9 thoughts on “100 Facts about Charles Williams

  1. Ah, this is a great list! And I’m so happy that I’ve found your blog! I love all things Lewis, and from him, Chesterton, Sayers, and I have plans to soon start reading some of Charles Williams and Owen Barfield’s books. I can’t wait to have a look around your blog! 🙂

    ~ Cleo ~

    Liked by 1 person

  2. To bring the circle round, your readers might be interested in some of my (maniacally frequent and detailed?) responses to and embroideries upon Grevel’s facts at:


    Maybe I should revisit and embroider further, there, having now read the whole, splendid biography…

    One example of which would be, at # 15, sadly, probably not ‘that’ Christopher Lee (however possible and plausible in terms of date and interest) – the Christopher Lee to whom Grevel’s footnoted sources refer is almost certainly the poet, Christopher Lee (whose widow, Belinda, whom I happened to know from the Group of Oxford Players play-reading circle, gave me copies of letters from Williams to him), and not the late Sir Christopher (whose son-in-law told me that, if he had known C.W., he never mentioned it).

    Liked by 1 person

    1. I haven’t been able to read all of your responses and embroideries yet, but so far, they look very interesting! About your comment on #46, I too would have loved to have seen Charles Williams and Dylan Thomas tag team a poetry reading. Between Thomas’s gift for performing and Williams’s spastic energy, I’m sure they would have been a sight to behold. I was also a little curious to find out which author in G. K. Chesterton’s newspaper called Williams a Satanist, so thank you for that.

      What a shame about Christopher Lee. I suppose that one was just too good to be true!


  3. Reblogged this on A Pilgrim in Narnia and commented:
    Well, for today’s Friday Feature (on early Saturday), this is super cool.
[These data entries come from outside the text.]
/-! ## PTP, 1PPS and time of day (R449 to R451) -/

/-- A write to TIM_PTP_MEAS_HI commits a measurement: the offset as it stood age_us ago, which a step since then has moved. -/
def ptpCommit (v : Nat) (s : State) : State :=
  let s := (s.wr TIM_PTP_MEAS_HI.offset_hi (bits v 0 16)).wr TIM_PTP_MEAS_HI.age_us (bits v 16 16)
  let stepped := s.tim.stepTick.any (fun t => decide (s.now < t + bits v 16 16 * usTicks))
  let off := toSigned 48 (s.rd TIM_PTP_MEAS_LO.offset_lo + bits v 0 16 * 2 ^ 32) + (if stepped then s.tim.lastStep else 0)
  let r := s.tim.ptp.note (ptpValid s) s.now
  let t := { s with tim := { s.tim with ptp := { r with offset := some off, at_ := s.now } } }
  (noteRefs t).inc TIM_PTP_CTRL.meas_count

/-- The nearest whole second of a counter value. -/
def nearestSecond (c : Nat) : Nat := (c + ns16 500000000) / ns16 1000000000

/-- A rising edge on PPS_IN, `width` ns wide, `sub` units of 2^-16 ns after the present hop cycle began. -/
def ppsRise (width sub : Nat) (s : State) : State :=
  if width < 100 then s
  else
    let ts := counter s + sub
    let sec := ns16 1000000000
    let good := s.tim.ppsEdge.any (fun e => decide ((((ts : Int) - e) - sec).natAbs ≤ ns16 10000)) &&
      decide (s.now ≤ s.tim.ppsTick + 1100 * msTicks)
    let run := if good then min 3 (s.tim.ppsRun + 1) else 1
    let known := s.rdb TIM_PPS_STATUS.seconds_known && s.tim.todSeen
    let edge := if s.tim.todSeen then s.tim.todLast.map (· + 1) else none
    let t := (s.wrb TIM_PPS_STATUS.pps_valid (run == 3)).wrb TIM_PPS_STATUS.seconds_known known
    let src : Int := (ts : Int) - toSigned 32 (s.rd TIM_PPS_ADJ.adj)
    let mark : Option Nat := if todFormat s = 0 then some (nearestSecond src.toNat) else if known then edge else none
    let m := match mark with
      | some k => { s.tim.pps with offset := some (src - k * sec), at_ := s.now }
      | none => s.tim.pps
    noteRefs { t with tim := { t.tim with ppsEdge := some ts, ppsTick := s.now, ppsRun := run, todEdge := edge, todSeen := false, pps := m } }

/-- No edge within 1.1 s of the last. -/
def ppsLost (s : State) : State :=
  if s.tim.ppsRun = 0 then s
  else
    let t := advanceTo s (s.tim.ppsTick + 1100 * msTicks)
    noteRefs ({ t with tim := { t.tim with ppsRun := 0 } }.wr TIM_PPS_STATUS.pps_valid 0)

/-- An accepted message says that the last edge was second `m`. -/
def todAccept (m : Nat) (s : State) : State :=
  let agree := s.tim.todEdge == some m
  let known := if s.tim.todSeen then s.rdb TIM_PPS_STATUS.seconds_known && s.tim.todLast == some m
    else agree
  noteRefs ({ s with tim := { s.tim with todLast := some m, todEdge := some m, todSeen := true } }.wrb TIM_PPS_STATUS.seconds_known known)
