/-- DIE_RESET_D0 (R57): a base-die fault that is die-fatal. -/
def execDieResetD0 (s : State) : Res := .next (dieResetD0 s none)

/-- D0_DRAIN_END (R57). -/
def execD0DrainEnd (s : State) : Res := .next (drainEnd s)

/-- D0_OUTSTANDING_DIE_RESET (R57 to R60). -/
def execD0OutstandingDieReset (s : State) : Res := .next (outstandingReset s)

/-- D0_RESET_RELEASE (R57). -/
def execD0ResetRelease (s : State) : Res := .next (coreRelease s)

/-- D0_SHUTTERS_OPEN (R57, R54, R19): `failed` names D1 (0) and D2 (1) where a group to that die has failed training three times. -/
def execD0ShuttersOpen (s : State) (failed : List (Fin 2) := []) : Res :=
  .next (match s.boot.d0 with
    | .released _ => failed.foldl (fun t k => dieReset (k.val + 1) t) (shuttersOpen s)
    | _ => s)

/-- PORTER_READY (R57, R59). -/
def execPorterReady (s : State) : Res := .next (porterReady s)

/-- DIE_RESET_UPPER (R61, R589): die D1, D2 or D3. -/
def execDieResetUpper (die : Fin 3) (s : State) : Res := .next (dieReset (die.val + 1) s)

/-- UPPER_DIE_RELEASE (R589, R79). -/
def execUpperDieRelease (die : Fin 3) (s : State) : Res := .next (dieRelease (die.val + 1) s)

/-- DIE_TRAINING_COMPLETE (R589, R27, R61, R19): the groups of the die have trained, or one has failed three times. -/
def execDieTrainingComplete (die : Fin 3) (s : State) (failed : Bool := false) : Res :=
  .next (if failed then trainingFails (die.val + 1) s else dieTrainedNow (die.val + 1) s)

end Sys2Proof.Machine
end

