-- ==== Sys2Proof/Machine/Thermal.lean ====
section
/-! DEFINITION. The Wicket (chapter 19): the housekeeping round, the temperatures, thresholds and bands that follow from it, throttling, and the
Wicket's watchdog. -/

namespace Sys2Proof.Machine

/-! ## Sensors and channels (R472, R476, R477, R479) -/

/-- The housekeeping sequencer converts channel `c`: from boot stage 0x02, and the channels of R472 in DORMANT. -/
def channelRuns (s : State) (c : Nat) : Bool :=
  if s.boot.dormant then decide (c ≤ 4) || (decide (22 ≤ c) && decide (c ≤ 24)) || c == 30 || c == 31
  else decide (2 ≤ s.rd DEV_BOOT_STATUS.stage)

/-- The sensors of die `d` are readable: D0's always, the others' while their die's Shutters are open (R472, R479). -/
def dieReadable (s : State) (d : Nat) : Bool := d == 0 || (!s.boot.dormant && dieOpen s d)

/-- A reading of R479 lies in range, in units of 0.125 °C. -/
def readingInRange (v : Int) : Bool := decide (-440 ≤ v) && decide (v ≤ 1200)

/-- The last reading of sensor `n`. -/
def sensorTemp (s : State) (n : Nat) : Int := toSigned 12 (s.rd THM_SENSOR.temp n)

/-- The valid reading of a sensor of a die. -/
def sensor (s : State) (d k : Nat) : Option Int :=
  if s.rdb THM_SENSOR.valid (24 * d + k) then some (sensorTemp s (24 * d + k)) else none

/-- The operating range of a rail channel in codes (R573): bank supplies by the range that stage 0x02 identified (R491). -/
def railRange (s : State) (c : Nat) : Nat × Nat :=
  if c ≤ 1 then (1552, 1648)
  else if c ≤ 4 then (1455, 1545)
  else if c ≤ 13 then (if bit (s.rd PIN_STATUS.bank_1v8) (c - 10) then (1710, 1890) else (3135, 3465))
  else if c = 15 then (2328, 2472)
  else if c ≤ 17 then (1746, 1854)
  else if c ≤ 19 then (2134, 2266)
  else if c = 20 then (3492, 3708)
  else (3420, 3780)

/-- Channel `c` measures a rail that R477 judges. -/
def isRail (s : State) (c : Nat) : Bool :=
  decide (c ≤ 4) || (decide (10 ≤ c) && decide (c ≤ 21) &&
    !(decide (c ≤ 13) && bit (s.rd PIN_STATUS.bank_fault) (c - 10)))

/-- One conversion: the code, and for a rail its run of rounds out of limits; the third raises the alarm (R477). -/
def takeChannel (s : State) (c code : Nat) : State :=
  if !channelRuns s c then s
  else
    let t := s.wr WKT_ADC.code code c
    if !isRail s c then t
    else
      let r := railRange s c
      if r.1 ≤ code ∧ code ≤ r.2 then { t with wkt := { t.wkt with railRun := sparseDel t.wkt.railRun c } }
      else
        let run := min 3 (sparseGet 0 t.wkt.railRun c + 1)
        let t := { t with wkt := { t.wkt with railRun := sparseSet 0 t.wkt.railRun c run } }
        if run < 3 || t.rdb WKT_ADC.alarm c then t
        else fault (t.wr WKT_ADC.alarm 1 c) .railAlarm c code (die := 0)

/-- One sensor reading: a reading that leaves the range on a readable die sets sensor_invalid and is logged (R479). -/
def takeSensor (s : State) (n code : Nat) : State :=
  let d := n / 24
  if !dieReadable s d then s.wr THM_SENSOR.valid 0 n
  else
    let ok := readingInRange (toSigned 12 code)
    let was := readingInRange (sensorTemp s n)
    let t := (s.wr THM_SENSOR.temp code n).wrb THM_SENSOR.valid ok n
    if !ok && was then fault (t.wr THM_STATUS.sensor_invalid 1) .sensorInvalid n code (die := d) else t

/-- P_logic in units of 50 µW: channel 3 in 0.5 mV times channel 8 in 0.1 A (R478). -/
def logicPower (s : State) : Nat := s.rd WKT_ADC.code 3 * s.rd WKT_ADC.code 8

/-! ## The middle-die estimate (R480, R481) -/

/-- 10^-9 °C in one unit of 0.125 °C. -/
def tempNano : Int := 125000000

/-- R_TH of a zone in 0.1 °C/W. -/
def rTh (z : Nat) : Int := if 1 ≤ z % 4 ∧ z % 4 ≤ 2 ∧ 1 ≤ z / 4 ∧ z / 4 ≤ 3 then 20 else 16

/-- The share w_z of P_logic as a fraction; 1/20 while no activity is counted. -/
def zoneShare (a : Vector Nat 20) (z : Nat) : Nat × Nat :=
  let total := a.toList.foldl (fun x y => x + y) 0
  if total = 0 then (1, 20) else (a.toList.getD z 0, total)

/-- The base of zone `z` in 10^-9 °C: the dies on either side, or the base die. -/
def zoneBase (s : State) (z : Nat) : Option Int :=
  match sensor s 1 z, sensor s 3 z with
  | some t1, some t3 => some ((40 * t1 + 60 * t3) * tempNano / 100)
  | some t1, none => some (t1 * tempNano)
  | none, some t3 => some (t3 * tempNano)
  | none, none => (sensor s 0 z).map (fun t => t * tempNano)

/-- The estimate of zone `z` after one round, with `w` its share. -/
def nextEstimate (s : State) (z : Nat) (w : Nat × Nat) : Int :=
  let e := s.wkt.est.getD z 0
  match zoneBase s z with
  | none => e
  | some base =>
    let target := base + rTh z * ((s.wkt.power : Nat) : Int) * 5000 * (w.1 : Nat) / (w.2 : Nat)
    e + 95 * (target - e) / 1000

/-- The estimate of zone `z` as D2 is first released after being powered. -/
def firstEstimate (s : State) (z : Nat) : Int :=
  match sensor s 2 z with
  | some t => t * tempNano
  | none => (zoneBase s z).getD (s.wkt.est.getD z 0)

/-- An estimate in units of 0.125 °C. -/
def estTemp (e : Int) : Int := max (-2048) (min 2047 (e / tempNano))

/-- Plausibility of zone `z`: the third round in a row more than 6 °C above the valid measured value flags it (R481). -/
def plausible (s : State) (z : Nat) : State :=
  let e := s.wkt.est.getD z 0
  let beyond := match sensor s 2 z with | some m => decide (m * tempNano + 6000000000 < e) | none => false
  let was := s.rd THM_ZONE.run z
  let run := if beyond then min 3 (was + 1) else 0
  let t := s.wr THM_ZONE.run run z
  if run < 3 || was == 3 then t
  else
    let m := (sensor s 2 z).getD 0
    fault ((t.wr THM_ZONE.plausibility 1 z).wr THM_STATUS.plausibility_fault 1) .plausibility z (ofSigned 64 (e / tempNano - m)) (die := 2)

/-- The estimates of a round: they start at the first release of D2 and then follow R480. -/
def estimates (a : Vector Nat 20) (s : State) : State :=
  if s.boot.dormant then s
  else if !s.wkt.estStart && !dieOpen s 2 then s
  else
    let f := if s.wkt.estStart then (fun z => nextEstimate s z (zoneShare a z)) else firstEstimate s
    let t := { s with wkt := { s.wkt with est := (List.range 20).map f, estStart := true } }
    (List.range 20).foldl (fun t z =>
      let w := zoneShare a z
      plausible ((t.wr THM_ZONE.estimate (ofSigned 12 (estTemp (t.wkt.est.getD z 0))) z).wr THM_ZONE.share (min 255 (w.1 * 256 / w.2)) z) z) t

/-! ## Effective temperatures (R481, R482) -/

/-- The higher of two (temperature, source) pairs; the first stands on a tie. -/
def hotter (a : Option (Int × Nat)) (b : Int × Nat) : Option (Int × Nat) :=
  match a with
  | some x => if x.1 < b.1 then some b else some x
  | none => some b

/-- The valid reading of a sensor; `inj` is a sensor and the reading injected for it. -/
def sensorWith (s : State) (inj : Option (Nat × Int)) (d k : Nat) : Option Int :=
  match inj with
  | some (n, v) => if n = 24 * d + k then some v else sensor s d k
  | none => sensor s d k

/-- The effective temperature of a die and the source that sets it; none where the die is not powered or has no valid value. -/
def dieEff (s : State) (inj : Option (Nat × Int)) (d : Nat) : Option (Int × Nat) :=
  let direct (ks : List Nat) (a : Option (Int × Nat)) : Option (Int × Nat) :=
    ks.foldl (fun a k => match sensorWith s inj d k with | some t => hotter a (t, k) | none => a) a
  if s.boot.dormant && d != 0 then none
  else if d ≠ 2 then direct (List.range 24) none
  else if !s.wkt.estStart then none
  else
    let zone (a : Option (Int × Nat)) (z : Nat) : Option (Int × Nat) :=
      let e := estTemp (s.wkt.est.getD z 0)
      match sensorWith s inj 2 z with
      | some m => if m < e then hotter a (e, 24 + z) else hotter a (m, z)
      | none => hotter a (e, 24 + z)
    let a := direct [20, 21, 22, 23] ((List.range 20).foldl zone none)
    let floor (a : Option (Int × Nat)) (on : Bool) (v : Int) : Option (Int × Nat) :=
      match a with
      | some x => if on && decide (x.1 < v) then some (v, x.2) else some x
      | none => none
    floor (floor a ((List.range 80).any (fun n => (district s n).slow)) (105 * tempUnit))
      ((List.range 80).any (fun n => s.rdb THM_DLOCK_DISTRICT.at_limit n)) (100 * tempUnit)

/-- The effective junction temperature and its die. -/
def junction (s : State) (inj : Option (Nat × Int)) : Option (Int × Nat) :=
  (List.range 4).foldl (fun a d => match dieEff s inj d with | some x => hotter a (x.1, d) | none => a) none

/-- The temperature registers of a round. -/
def showTemps (s : State) (inj : Option (Nat × Int)) : State :=
  let t := (List.range 4).foldl (fun t d =>
    let t := t.wrb THM_DIE.valid (dieReadable s d) d
    match dieEff s inj d with
    | some x => (t.wr THM_DIE.eff_temp (ofSigned 12 x.1) d).wr THM_DIE.hottest x.2 d
    | none => t) s
  match junction s inj with
  | some x => (t.wr THM_STATUS.eff_temp (ofSigned 12 x.1)).wr THM_STATUS.hot_die x.2
  | none => t

/-- The effective junction temperature in force. -/
def effTemp (s : State) : Int := toSigned 12 (s.rd THM_STATUS.eff_temp)

/-! ## Throttling (R486, R487) -/

/-- Throttle states of R487. -/
def thIdle : Nat := 0
def thGrace : Nat := 1
def thWatch : Nat := 2
def thEnforcing : Nat := 3
def thReleasing : Nat := 4

def thState (s : State) : Nat := s.rd THM_THROTTLE_STATUS.state

/-- The throttle duty runs (R472). -/
def throttleRuns (s : State) : Bool := !s.boot.dormant && s.rd DEV_MODE.mode != modeBoot && !s.wkt.stalled && s.wkt.restart.isNone

/-- The throttle state changes to `n`, its timers start afresh, and throttle_request is raised. -/
def thTo (s : State) (n : Nat) : State :=
  let t := { s with wkt := { s.wkt with since := s.now, paused := none, pauseTotal := 0 } }
  raiseEvent ((t.wr THM_THROTTLE_STATUS.state n).wrb THM_STATUS.throttle_active (n != thIdle)) evThrottle

/-- Enforcement begins or resumes at step `k`. -/
def thEnforce (s : State) (k : Nat) : State := thTo (s.wr THM_STATUS.step k) thEnforcing
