/-- A read of the register at `off`: its value, with a captured half given once, and its effect: RC fields clear, and the low half of a capture
pair captures the rest (R10, R568). -/
def readReg (s : State) (off : Nat) : Nat × State :=
  let v := regValue s off
  let cleared := allRows.foldl (fun t r =>
    match r.inst off with
    | some (i, j) => if r.acc = .rc then t.wr r 0 i j else t
    | none => t) s
  if off = 0x90010 then (v, { s with noc := { s.noc with denyCap := some (regValue s 0x90014) } })
  else if off = 0x90014 then (s.noc.denyCap.getD v, { s with noc := { s.noc with denyCap := none } })
  else if off = 0xB0018 then (v, { s with enc := { s.enc with failCap := some (regValue s 0xB001C) } })
  else if off = 0xB001C then (s.enc.failCap.getD v, { s with enc := { s.enc with failCap := none } })
  else if off = 0x50004 then (v, { s with tim := { s.tim with latched := time96 (counter s) / 2 ^ 32, captured := 3 } })
  else if off = 0x50008 then
    (if bit s.tim.captured 0 then s.tim.latched % 2 ^ 32 else v, { s with tim := { s.tim with captured := putBit s.tim.captured 0 false } })
  else if off = 0x5000C then
    (if bit s.tim.captured 1 then s.tim.latched / 2 ^ 32 else v, { s with tim := { s.tim with captured := putBit s.tim.captured 1 false } })
  else
    match NOC_BYTES_LO.bytes_lo.inst off, NOC_BYTES_HI.bytes_hi.inst off with
    | some (i, _), _ => (v, { s with noc := { s.noc with bytesCap := sparsePut s.noc.bytesCap i (regValue s (off + 4)) } })
    | none, some (i, _) => ((sparseFind s.noc.bytesCap i).getD v, { s with noc := { s.noc with bytesCap := sparseDel s.noc.bytesCap i } })
    | none, none => (v, cleared)

/-- One 32-bit read by function `fn`. -/
def read32 (s : State) (fn off : Nat) : Nat × State :=
  match reaches fn off with
  | none => (0, unassignedAccess s off fn false)
  | some r => if blockAnswers s r then readReg s r else (2 ^ 32 - 1, blockedAccess s off fn false)

/-- The device answers a read. -/
def answerRead (s : State) (fn off v : Nat) : State := { s with outbox := s.outbox ++ [.readData fn off v] }

/-- A naturally aligned read of 32 or 64 bits, the lower address first (R9, R568). -/
def hostRead (fn off : Nat) (wide : Bool) (s : State) : State :=
  if !s.link.up ∨ off % (if wide then 8 else 4) ≠ 0 then s
  else
    let a := read32 s fn off
    if wide then
      let b := read32 a.2 fn (off + 4)
      answerRead b.2 fn off (a.1 + b.1 * 2 ^ 32)
    else answerRead a.2 fn off a.1

/-! ## Writes (R10) -/

/-- Each field of the register at `off` takes its part of `v` by its access type. -/
def writeFields (off v : Nat) (s : State) : State :=
  allRows.foldl (fun t r =>
    match r.inst off with
    | some (i, j) =>
      let b := bits v r.lo r.width
      match r.acc with
      | .rw => t.wr r b i j
      | .w1c => t.wr r (t.rd r i j - Nat.land (t.rd r i j) b) i j
      | .w1s => t.wr r (Nat.lor (t.rd r i j) b) i j
      | _ => t
    | none => t) s

/-- The `W1C` and plain fields of a register that also takes requests, with what a request does after them. -/
def thenAct (off v : Nat) (act : Bool) (f : State → State) (s : State) : State :=
  let t := writeFields off v s
  if act then f t else t

/-- The registers of the HOST domain. -/
def writeDev (off v : Nat) (s : State) : State :=
  if off = 0x1C then
    thenAct off v (v.testBit 8 || bits v 4 4 != 0)
      (fun s => if v.testBit 8 then warmResetRequest (BitVec.ofNat 8 (v / 2 ^ 24)) s
                else dieResetRequest (bits v 4 4) (BitVec.ofNat 8 (v / 2 ^ 24)) s) s
  else if 0x10000 ≤ off ∧ off < 0x18000 then
    let f := (off - 0x10000) / 0x100
    if off % 0x100 = 0x10 then
      if v.testBit 16 then adminEnable f (bits v 0 5) (bits v 8 5) s
      else
        adminDisable f (if s.rdb HCI_AQ_STATUS.ready f then s
          else (s.wr HCI_AQ_CFG.sq_size_log2 (bits v 0 5) f).wr HCI_AQ_CFG.cq_size_log2 (bits v 8 5) f)
    else if s.rdb HCI_AQ_STATUS.ready f then s
    else writeFields off v s
  else
    match PCIE_FN_CFG.queue_base.inst off with
    | some (f, _) => quotaWrite f (bits v 0 8) (bits v 8 9) s
    | none => writeFields off v s

/-- A pin whose drive a write has changed shows it. -/
def showDrives (before s : State) : State :=
  (List.range 64).foldl (fun t n =>
    if pinDrive before n != pinDrive s n && (pinDrive s n).oe then { t with outbox := t.outbox ++ [.pin n (pinDrive s n).level] } else t) s

/-- The registers of the PIN block (R494, R495, R497, R499, R500). -/
def writePins (off v : Nat) (s : State) : State :=
  if off < 0x80100 then
    let n := (off - 0x80000) / 4
    let t := writeFields off v s
    showDrives s (if t.rd PIN_CFG.debounce_us n = s.rd PIN_CFG.debounce_us n then t else debounceChange t n)
  else if off ≤ 0x80108 then clkoutCheck (changeOwners (ownerWrite ((off - 0x80100) / 4) v) s)
  else if off < 0x80180 then clkoutCheck (showDrives s (writeFields off v s))
  else if off < 0x80200 then writeFields off v s
  else
    let m := (off - 0x80200) / 16
    if off % 16 = 8 then matcherConfig m v s
    else if off % 16 = 12 then matchersEdge (writeFields off v s)
    else if s.rdb PIN_MATCH_CFG.enable m then s
    else writeFields off v s

/-- The registers of the AON domain. -/
def writeAon (off v : Nat) (s : State) : State :=
  if off = 0x40008 then thenAct off v (v.testBit 8) (refSwitch (bits v 0 5) (BitVec.ofNat 8 (v / 2 ^ 24))) s
  else if off = 0x50034 then ptpCommit v s
  else if off = 0x50030 then s.wr TIM_PTP_MEAS_LO.offset_lo v
  else if 0x50020 ≤ off ∧ off < 0x50200 then synceUpdate (noteRefs (writeFields off v s))
  else if 0x80000 ≤ off ∧ off < 0x90000 then writePins off v s
  else if off = 0x150000 ∨ off = 0x150010 ∨ (0x150100 ≤ off ∧ off < 0x150114) then
    safWrite (if off = 0x150000 then 0 else if off = 0x150010 then 1 else (off - 0x150100) / 4 + 2) v s
  else if off = 0x150004 then clearCauses (BitVec.ofNat 32 v) s
  else if off = 0x150020 then pairInject (BitVec.ofNat 32 v) s
  else
    match CLK_UPLL_CFG.enable.inst off with
    | some (k, _) => if v.testBit 30 then upllEnable k v s else upllDisable k v s
    | none =>
      match CLK_GCH_SEL.source.inst off with
      | some (c, _) => channelSelect c (bits v 0 4) s
      | none => writeFields off v s

/-- The registers of the ENC block (R252, R258, R272). -/
def writeEnc (off v : Nat) (s : State) : State :=
  let refuse := s.wr ENC_STATUS.refused 1
  let locked := s.rdb ENC_CTRL.lock
  if off = 0xB0008 then
    if locked ∨ (bits v 0 16 ≠ s.rd ENC_TAG_BASE.base ∧ (List.range 32).any (fun n => rgEnabled s n && rgIntegrity s n)) then refuse
    else writeFields off v s
  else if 0xB0100 ≤ off ∧ off < 0xB0200 then
    if locked then refuse else if off = 0xB01FC then s else writeFields off v s
  else if 0xB1000 ≤ off then
    let n := (off - 0xB1000) / 0x20
    if off % 0x20 = 8 then (if v.testBit 0 then regionEnable n (BitVec.ofNat 32 v) s else regionDisable n (BitVec.ofNat 32 v) s)
    else if locked ∨ (rgEnabled s n ∧ (off % 0x20 = 0 ∨ off % 0x20 = 4 ∨ off % 0x20 = 0xC)) then refuse
    else if n = 31 then s
    else writeFields off v s
  else writeFields off v s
Grevel Lindop really has written an award-winning, critical biography of this strange man, Charles Williams–so influential to C.S. Lewis and the Inklings and a superbly interesting writer (if difficult at times). A couple of years ago, Hanna at Book Geeks Anonymous took Grevel’s top tweets of 100 weird and wonderful CW facts and blogged them. I missed it, but Oddest Inkling scholar Sørina Higgins tweeted it today and I want to share it with you! #10 and #45 and #96 are funny, and #9, 22, 23, 34, 65, 74, 83 are intriguingly weird. I didn’t know about many of them, but am not sure about #73 and #91. I”m glad #78 failed. #99 makes too much sense.


  4. Sadly, the one about Williams giving Lewis influencing the naming of the Allegory of Love is wrong, too – it had been published already when Williams first wrote to Lewis (ie, before they met) in appreciationn of the book. The Tolkien parallels are interesting, but there’s probably not that much likelihood that Williams influenced their outcome. Mr. Lindop is generally unreliable about Tolkien and Lewis.